I don't really recommend the movie to anyone but diehard romantic comedy fans, or people who enjoy really bad acting by ostensibly attractive women (i.e., Cameron Diaz). Or rent it cheap and fast forward through any scene that doesn't involve Kate Winslet.

2. Four Weddings and A Funeral - you know the story, Charles (Hugh Grant) keeps getting invited to weddings and meets an American woman, Carrie (Andie MacDowell, outclassed at every moment), who he falls inexplicably in love with, and then she gets married and Simon Callow (not Cowell, sheesh) dies and Charles tries to marry to forget about his inexplicable love for Carrie, but he can't go through with it, so he and Carrie agree to not marry.

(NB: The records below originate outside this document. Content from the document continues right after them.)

def Cmd.walkDst (c : Cmd) (n : Nat) : Int :=
  let i1 : Int := (n / c.ext 0 % c.ext 1 : Nat)
  let i2 : Int := (n / (c.ext 0 * c.ext 1) % c.ext 2 : Nat)
  let i3 : Int := (n / (c.ext 0 * c.ext 1 * c.ext 2) : Nat)
  (n % c.ext 0 * c.dsz : Nat) + i1 * strideOf (c.d 8) true + i2 * strideOf (c.d 9) false + i3 * strideOf (c.d 9) true

/-! ### Translation by an engine (R316 to R318) -/

/-- A byte that a reference names. -/
inductive EAddr where
  | va (a : Int)
  | blk (name : Nat) (off : Int)
  deriving DecidableEq, Repr

/-- Byte at displacement d of a reference of form 0 or 1; a form-2 address is one of form 0 (R295, R314). -/
def eaddr (form ref : Nat) (d : Int) : EAddr :=
  if form = 1 then .blk (ref % 2 ^ 48) ((ref / 2 ^ 48 : Nat) + d) else .va ((ref % 2 ^ 52 : Nat) + d)

/-- The byte has a virtual address that can come to be mapped (R189). -/
def inSpace : EAddr → Bool
  | .va a => decide (0 ≤ a) && decide (a < 2 ^ 52)
  | .blk _ _ => true

/-- Where an engine access goes. -/
inductive Reach where
  | at (pa : Nat)
  | waits
  | absent
  | fails (cause : Byte)
  deriving DecidableEq, Repr

/-- Start of a captured name in the list of pages: beyond every virtual address. -/
def nameKey (nm : Nat) : Nat := 2 ^ 60 + nm

/-- A captured page serves an access at offset o of it. -/
def inPage (w : Bool) (p : Nat × Nat × Nat × Bool × Bool) (o : Nat) : Reach :=
  if if w then p.2.2.2.2 else p.2.2.2.1 then .at (p.2.1 + o) else .fails 0x0A

/-- A byte of a block that a name names. -/
def inBlock (base size : Nat) (o : Int) : Reach := if 0 ≤ o ∧ o < size then .at (base + o.toNat) else .fails 0x09

/-- The engine reaches a byte: through what the command has captured, or by a new translation, which it captures (R316). A new
translation into a site under hand-over waits (R197). -/
def State.reach (s : State) (c : Cmd) (w : Bool) : EAddr → Reach × Cmd
  | .blk nm o =>
    match c.pages.find? fun p => p.1 == nameKey nm with
    | some p => (inBlock p.2.1 p.2.2.1 o, c)
    | none =>
      match s.blockOf c.asc nm with
      | none => (.fails 0x0D, c)
      | some n =>
        if s.handing (nameSite nm) then (.waits, c)
        else (inBlock (nameAddr nm) n o,
          { c with pages := c.pages ++ [(nameKey nm, nameAddr nm, n, true, true)], names := c.names ++ [nm] })
  | .va a =>
    if a < 0 ∨ 2 ^ 52 ≤ a then (.absent, c)
    else
      let v := a.toNat
      match c.pages.find? fun p => decide (p.1 ≤ v) && decide (v < p.1 + p.2.2.1) with
      | some p => (inPage w p (v - p.1), c)
      | none =>
        match s.walk c.asc v with
        | .waits => (.waits, c)
        | .absent => (.absent, c)
        | .poisoned => (.fails 0x40, c)
        | .leaf l =>
          if s.handingAt l.base then (.waits, c)
          else if reservedPage l.base l.size || isDevReg l.base then (.fails 0x0A, c)
          else
            let p := (v - v % l.size, l.base, l.size, l.r, l.w)
            (inPage w p (v % l.size), { c with pages := c.pages ++ [p] })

Okay, I will never understand why Charles falls in love with Carrie. Andie MacDowell is just there, all the lines sound like they were written for someone else to say, someone British, actually, and she has no special spark or wit or anything. This is sort of an ongoing problem I have with Andie MacDowell, which is that she seemed to always get cast as the romantic female lead, but there is something positively matronly about her. Not her appearance, but her - she seems like an old fussy woman somehow. I'm probably reading far too much into it.

The funeral always makes me cry - usually, I get all the way to when Matt (John Hannah) speaks at the funeral to start crying, but on this viewing, I started crying as soon as they cut to the funeral scene and I heard the music.

The first time I watched this movie, I was absolutely charmed by Hugh Grant, but the most recent time I watched it, I kind of fell for dorky Tom, played by James Fleet. And I was very sad to find that Charlotte Coleman, who I had a little crush on ever since I saw her in Oranges Are Not The Only Fruit, passed away in 2001 after an asthma attack.

3. Running With Scissors - I loved Augusten Burroughs memoir about his twisted childhood, and I was really looking forward to this movie, but it got terrible reviews, so I decided to wait for it to come out on DVD. And the movie was not good. But not good in a kind of weird way. The actors were all good...Annette Bening as Burroughs narcissistic mother was overacted, but not bad, Alec Baldwin can do no wrong in my book, Joseph Cross who played Augusten was terrific, etc. And yet.



The story in brief is that Augusten Burroughs is the child of a professor and a poet. His father the professor is a distant alcoholic. His mother is a narcissistic nutso. When his parents divorce, Burroughs lives for a time with his mother, who signs guardianship of Augusten over to her completely insane psychiatrist, Dr. Finch. Dr. Finch has a few children of his own, plus he has adopted a pedophile, Neil Bookman, who becomes Augusten's first boyfriend, and Augusten.

The Finch family is certifiable. They make decisions on everyday things by Bible dipping - opening the Bible to a random page and interpreting what they should do based on the word their finger lands on. Dr. Finch interprets his bowel movements as messages from God, and scoops them out of the toilet to go on a shrine in the backyard. The children are free to do whatever they want. When Augusten says he doesn't want to go to school, Dr. Finch encourages Augusten to attempt suicide so he can write a note saying that it would be bad for Augusten's mental health to go to school. Crazy, crazy, crazy.

I have two quarrels with this movie. The first is that a lot of the humor was sucked out. The second is that they made Augusten a much deeper character then he was in th book - in fact, I think one of the reasons Augusten survived his childhood was *because* he was shallow - he didn't have the sensitivity to let it ruin him completely. Although he did become a raging alcoholic, so I may be off base about that. Not so much a quarrel, but I was irked by the way they made the wife of Dr. Finch a substitute mother, which didn't happen in the book - she was just a strange, kibble-eating martyr in the book.

Love the book, and recommend it - skip the movie.



4. Muriel's Wedding - I love this movie. Rachel Griffith looks hot dressed as the dark haired woman from Abba, and the scene where Muriel's husband-of-convenience and Muriel make love after her mother's funeral is very romantic. Toni Collette is a terrific actress as Muriel goes from being pathetic to sympathetic. I'm keeping this on my DVR.